Observational learning is interactive. For example, we listen to a teacher play a violin passage, we attempt to play the same notes, and then compare the two performances. We play the passage, again and again, until we "get it right." Feedback allows us to refine our playing until we match the original sample. Graphic © Art_Photo/shutterstock.com.
Critical Elements in Neurofeedback Training
Successful neurofeedback training incorporates readiness, repetition (exercise), reinforcement (effect), primacy, recency, intensity, freedom, and resources (requirement).
Readiness
Readiness means preparation for training and involves concentration and enthusiasm. "Individuals learn best when they are physically, mentally, and emotionally ready to learn, and do not learn well if they see no reason for learning" (Tracy, 2018). Graphic © Tom Wang/Shutterstock.com.
This requires adequate rest and nutrition and a positive and supportive environment. Client education that explains the training process clearly defines goals and outcomes and links training to personally relevant benefits enhances readiness.
In contrast, poor client motivation, lack of understanding of potential benefits, and biopsychosocial impediments can impair readiness.
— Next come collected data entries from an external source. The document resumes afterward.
-- ==== Sys2Proof/Machine/Ops.lean ====
section
/-! DEFINITION. The shared operations below the blocks: bytes and byte order, the three check codes, cell headers, markers,
frame numbers, fixed tables, site time, and the bytes of site memory. -/

namespace Sys2Proof.Machine

/-! ### Bytes (section 1.6: high byte first) -/

/-- `n` as `k` bytes, high byte first. -/
def beBytes : Nat → Nat → Bytes
  | 0, _ => []
  | k + 1, n => BitVec.ofNat 8 (n / 256 ^ k) :: beBytes k n

/-- The number that bytes spell, high byte first. -/
def beNat (b : Bytes) : Nat := b.foldl (fun acc x => acc * 256 + x.toNat) 0

/-- Byte `i` of a run; 0 past its end. -/
def byteAt (b : Bytes) (i : Nat) : Byte := b.getD i 0

/-- The unsigned field of `len` bytes at offset `off`. -/
def fieldAt (b : Bytes) (off len : Nat) : Nat := beNat ((b.drop off).take len)

/-- A signed number as a 32-bit two's complement number. -/
def toTwos32 (i : Int) : Nat := (i % 4294967296).toNat

/-- The signed number a 32-bit two's complement field holds. -/
def ofTwos32 (n : Nat) : Int := if n < 2147483648 then n else (n : Int) - 4294967296

/-! ### Check codes (section 1.1) -/

/-- One bit into a check register: shift left, and XOR the polynomial when the bit shifted out differs from the input bit. -/
def crcBit {w : Nat} (poly reg : BitVec w) (bit : Bool) : BitVec w :=
  if reg.msb != bit then (reg <<< 1) ^^^ poly else reg <<< 1

/-- One byte into a check register, most significant bit first. -/
def crcByte {w : Nat} (poly reg : BitVec w) (b : Byte) : BitVec w :=
  [7, 6, 5, 4, 3, 2, 1, 0].foldl (fun r i => crcBit poly r (b.getLsbD i)) reg

/-- Bytes into a check register, in order. -/
def crcBytes {w : Nat} (poly reg : BitVec w) (b : Bytes) : BitVec w := b.foldl (crcByte poly) reg

/-- The header check (section 1.1). -/
def headerCheck (b : Bytes) : BitVec 8 := crcBytes 0x07#8 0x00#8 b

/-- The link check (section 1.1). -/
def linkCheck (b : Bytes) : BitVec 16 := crcBytes 0x1021#16 0xFFFF#16 b

/-- The frame check's register before any byte (section 1.1). -/
def frameCheckInit : BitVec 32 := 0xFFFFFFFF

/-- More bytes into a frame check or a clip digest (R4, R8). -/
def frameCheckMore (reg : BitVec 32) (b : Bytes) : BitVec 32 := crcBytes 0x04C11DB7#32 reg b

/-! ### Cells (section 1.2) -/

/-- The qualifier a code stands for. -/
def qualifierOf (code : BitVec 2) : Qualifier :=
  if code = 0 then .payload else if code = 1 then .signal else if code = 2 then .marker else .null

/-- The code of a qualifier. -/
def qualifierCode : Qualifier → BitVec 2
  | .payload => 0
  | .signal => 1
  | .marker => 2
  | .null => 3

/-- The header fields of a received cell; bits shown as sent as zero are not examined (R1). -/
def parseHeader (c : Bytes) : Header where
  sid := byteAt c 1 ++ (byteAt c 2).extractLsb' 4 4
  qual := qualifierOf ((byteAt c 2).extractLsb' 2 2)
  disc := (byteAt c 2).getLsbD 1
  cont := (byteAt c 3).extractLsb' 4 4
  aux := byteAt c 4
  index := byteAt c 5 ++ byteAt c 6

/-- The payload of a cell. -/
def payloadOf (c : Bytes) : Bytes := c.drop 8

/-- Whether a received cell header is valid (R2). -/
def headerValid (c : Bytes) : Bool :=
  let h := parseHeader c
  headerCheck ((c.drop 1).take 6) == byteAt c 7
    && ((h.sid == Config.markerSid) == (h.qual == .marker))
    && (h.sid == Config.markerSid || (1 ≤ h.index.toNat && h.index.toNat ≤ Config.cellsPerSlot))

/-- Header bytes 1 to 6 from the fields, the sent-as-zero bits zero (R3). -/
def headerFields (h : Header) : Bytes :=
  [h.sid.extractLsb' 4 8,
   h.sid.extractLsb' 0 4 ++ qualifierCode h.qual ++ BitVec.ofBool h.disc ++ 0#1,
   h.cont ++ 0#4,
   h.aux,
   h.index.extractLsb' 8 8,
   h.index.extractLsb' 0 8]

/-- The header of a cell the device sends, computed afresh (R3). -/
def formHeader (h : Header) : Bytes :=
  Config.syncByte :: headerFields h ++ [headerCheck (headerFields h)]

/-- The header of a null cell the device places in position `pos` (R3). -/
def nullHeader (pos : Nat) : Header := ⟨Config.nullSid, .null, false, 0, 0, BitVec.ofNat 16 pos⟩

/-- A null cell the device places in position `pos` (R3). -/
def nullCell (pos : Nat) : Bytes := formHeader (nullHeader pos) ++ List.replicate Config.payloadBytes 0

/-- The fields of a marker's payload (section 1.3). -/
structure MarkerFields where
  number : FrameNo
  stampSecs : Byte
  stampTicks : Nat
  count : Nat
  check : BitVec 32
  gap : Bool
deriving DecidableEq, Repr

/-- The fields of a received marker cell (R5). -/
def parseMarker (c : Bytes) : MarkerFields :=
  let p := payloadOf c
  { number := BitVec.ofNat 24 (fieldAt p 0 3)
    stampSecs := byteAt p 3
    stampTicks := fieldAt p 4 3
    count := fieldAt p 7 2
    check := BitVec.ofNat 32 (fieldAt p 9 4)
    gap := (byteAt p 13).getLsbD 0 }

/-- Whether a marker is ignored with MARKER_BAD (R5). -/
def markerBad (m : MarkerFields) : Bool := m.count == 0 || m.count > Config.cellsPerSlot || m.gap

/-- The marker cell of a gap frame: its number, and the stamp formed from the total tick count `t` (R6). -/
def gapMarker (n : FrameNo) (t : Int) : Bytes :=
  formHeader ⟨Config.markerSid, .marker, false, 0, 0, 0⟩
    ++ beBytes 3 n.toNat
    ++ beBytes 1 ((t / Config.ticksPerSecond) % 256).toNat
    ++ beBytes 3 (t % Config.ticksPerSecond).toNat
    ++ beBytes 2 0
    ++ beBytes 4 0xFFFFFFFF
    ++ [0x01]
    ++ List.replicate 154 0

/-! ### Frame numbers (00_scope.md, section 5) -/

/-- Frame `n` is after frame `m`. -/
def isAfter (n m : FrameNo) : Bool := 1 ≤ (n - m).toNat && (n - m).toNat ≤ 8388607

/-- Frame `n` is before frame `m`. -/
def isBefore (n m : FrameNo) : Bool := isAfter m n

/-- Frame `k` lies in the range [a, e). -/
def inRange (k a e : FrameNo) : Bool := (k - a).toNat < (e - a).toNat

/-- Two ranges share a frame: [a, a + la) and [b, b + lb). -/
def rangesMeet (a : FrameNo) (la : Nat) (b : FrameNo) (lb : Nat) : Bool :=
  0 < la && 0 < lb && ((b - a).toNat < la || (a - b).toNat < lb)

/-! ### Fixed tables -/

/-- A table with the entry at `i` changed by `f`. -/
def vmodify {α : Type} {n : Nat} (v : Vector α n) (i : Fin n) (f : α → α) : Vector α n := v.set i (f v[i])

/-- A table with every entry changed by `f`. -/
def vmap {α β : Type} {n : Nat} (f : α → β) (v : Vector α n) : Vector β n :=
  ⟨⟨v.toList.map f⟩, by simp⟩

/-- The lowest index whose entry has property `p`. -/
def vfind {α : Type} {n : Nat} (v : Vector α n) (p : α → Bool) : Option (Fin n) :=
  (List.finRange n).find? (fun i => p v[i])

/-- How many entries have property `p`. -/
def vcount {α : Type} {n : Nat} (v : Vector α n) (p : α → Bool) : Nat := v.toList.countP p

/-! ### Site time -/

/-- Site time as the total S x 10,000,000 + T (R49). -/
def Timebase.now (tb : Timebase) : Int := tb.secs.toNat * Config.ticksPerSecond + tb.ticks

/-- An instant counted on through the wraps of S, so that a due instant held across a wrap still arrives (case 5 of section 5.5) (DEDUCED,
entry 5). -/
def Due.unwrapped (d : Due) : Int := d.total + d.era * Config.ticksPerEra

/-- Site time counted on through the wraps of S (DEDUCED, entry 5). -/
def Timebase.nowUnwrapped (tb : Timebase) : Int := tb.now + tb.era * Config.ticksPerEra

/-- The instant `after` ticks past due instant `d` has arrived. -/
def arrived (tb : Timebase) (d : Due) (after : Int) : Bool := d.unwrapped + after ≤ tb.nowUnwrapped

/-- The instant `after` ticks past due instant `d` has passed. -/
def passed (tb : Timebase) (d : Due) (after : Int) : Bool := d.unwrapped + after < tb.nowUnwrapped

/-- Site time as an emission instant (R158). -/
def Timebase.instant (tb : Timebase) : Instant := ⟨tb.secs, tb.ticks⟩

/-- A due instant as an emission instant: seconds modulo 2^32 and the remaining ticks (R158). -/
def Due.instant (d : Due) : Instant :=
  ⟨BitVec.ofInt 32 (d.total / Config.ticksPerSecond), (d.total % Config.ticksPerSecond).toNat⟩

/-- Site time is trusted (section 4.1). -/
def Timebase.trusted (tb : Timebase) : Bool := tb.disc == .locked || tb.disc == .holdover

/-! ### Site memory -/

/-- What an address that nothing has written reads as (DESIGN CHOICE, entry 13). -/
def unwrittenByte : Byte := 0

/-- The form every site memory has: addresses strictly rising, and no entry equal to what an unlisted address reads as. -/
def memWf : SiteMemory → Bool
  | [] => true
  | [(_, v)] => v != unwrittenByte
  | (a, v) :: (b, w) :: rest => v != unwrittenByte && decide (a < b) && memWf ((b, w) :: rest)

/-- The byte at an address. -/
def memRead : SiteMemory → Nat → Byte
  | [], _ => unwrittenByte
  | (a, v) :: rest, k => if a = k then v else memRead rest k

/-- Site memory with one byte written. -/
def memWrite : SiteMemory → Nat → Byte → SiteMemory
  | [], k, v => if v = unwrittenByte then [] else [(k, v)]
  | (a, w) :: rest, k, v =>
    if k < a then (if v = unwrittenByte then (a, w) :: rest else (k, v) :: (a, w) :: rest)
    else if k = a then (if v = unwrittenByte then rest else (a, v) :: rest)
    else (a, w) :: memWrite rest k v

/-- Site memory with a run of bytes written from address `k` on. -/
def memWriteRun : SiteMemory → Nat → Bytes → SiteMemory
  | m, _, [] => m
  | m, k, v :: vs => memWriteRun (memWrite m k v) (k + 1) vs

/-- `n` bytes read from address `k` on. -/
def memReadRun (m : SiteMemory) (k n : Nat) : Bytes := (List.range n).map (fun i => memRead m (k + i))

/-- The address of a frame slot position, the positions of a slot and the slots following one another from address 0 (section 6.1: 40
slots of 256 cells of 176 bytes) (DESIGN CHOICE, entry 14). -/
def slotAddress (slot : SlotNo) (pos : Fin 256) : Nat := (slot.val * 256 + pos.val) * 176

/-- The address of a clip cell position; the block pool follows the slot pool (section 6.2: 1,024 blocks of 4,096 cells of 169 bytes)
(DESIGN CHOICE, entry 14). -/
def blockAddress (block : BlockNo) (pos : Fin 4096) : Nat := 1802240 + (block.val * 4096 + pos.val) * 169

/-- What the burst of a target leaves in site memory: a written cell stands in its position, and a read changes nothing (R90, R96). -/
def Target.store (t : Target) (m : SiteMemory) : SiteMemory :=
  match t with
  | .slot _ _ => m
  | .intake i pl cell => memWriteRun m (slotAddress i pl) cell
  | .splice i pl _ cell => memWriteRun m (slotAddress i pl) cell
  | .block b i cell => memWriteRun m (blockAddress b i) cell

/-- A frame slot position, counted from 1, as the number of a place in the slot. -/
def slotPlace (pos : Nat) : Option (Fin 256) :=
  if h : pos - 1 < 256 then (if 0 < pos then some ⟨pos - 1, h⟩ else none) else none

/-- The block position of clip cell `j` of a clip with these blocks (R92). -/
def clipPlace (blocks : List BlockNo) (j : Nat) : Option (BlockNo × Fin 4096) :=
  match blocks[j / 4096]? with
  | some b => some (b, ⟨j % 4096, Nat.mod_lt _ (by decide)⟩)
  | none => none

end Sys2Proof.Machine
end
Significant biopsychosocial constraints include a chaotic, disruptive, or traumatic environment, inadequate rest and nutrition, developmental delays, lack of resources, and traumatic brain injury or other medical problems.
Repetition (Exercise)
Exercises performed within and outside the clinic promote client engagement and transfer of training to everyday life. Successful training recognizes brain plasticity and the physiological requirements for skill acquisition and consolidation. Practice periods should range from 10-30 minutes and include a minimum of 20 repetitions. Graphic © PH888/Shutterstock.com.
Reinforcement (Effect)
Rewards must be personally desirable to the client. Clinicians can confirm this by observing the impact of reinforcers on engagement, motivation, and performance. Intrinsically reinforcing outcomes accelerate the development of mastery and improve retention. Clear evidence of success builds confidence and reduces frustration. Encouragement by staff and family is essential to sustain progress as a client experiences difficulty.
Sherlin et al. (2011) speculated that secondary reinforcement for achievement during neurofeedback (monetary rewards or points that can be redeemed for a prize) might accelerate learning self-regulation skills. They cautioned that secondary reinforcement should be delivered for EEG changes and not simple attendance.
Reinforcement must occur "immediately" to ensure that the brain correctly pairs this consequence with the desired behavior that preceded it. Early studies determined that the optimal delay between an operant behavior and reinforcement is less than 250 to 350 ms (Felsinger & Gladstone, 1947; Grice, 1948). The faster the delivery of reinforcement following the desired behavior, the less time required for skill acquisition. This means that shorter EEG filter response times are better (Sherlin et al., 2011, p. 298),
"The more immediate the delivery of the reinforcer after the behavior, the more effective the reinforcer" (Miller, 2006). (p. 233) Graphic © Nicky Rhodes/Shutterstock.com.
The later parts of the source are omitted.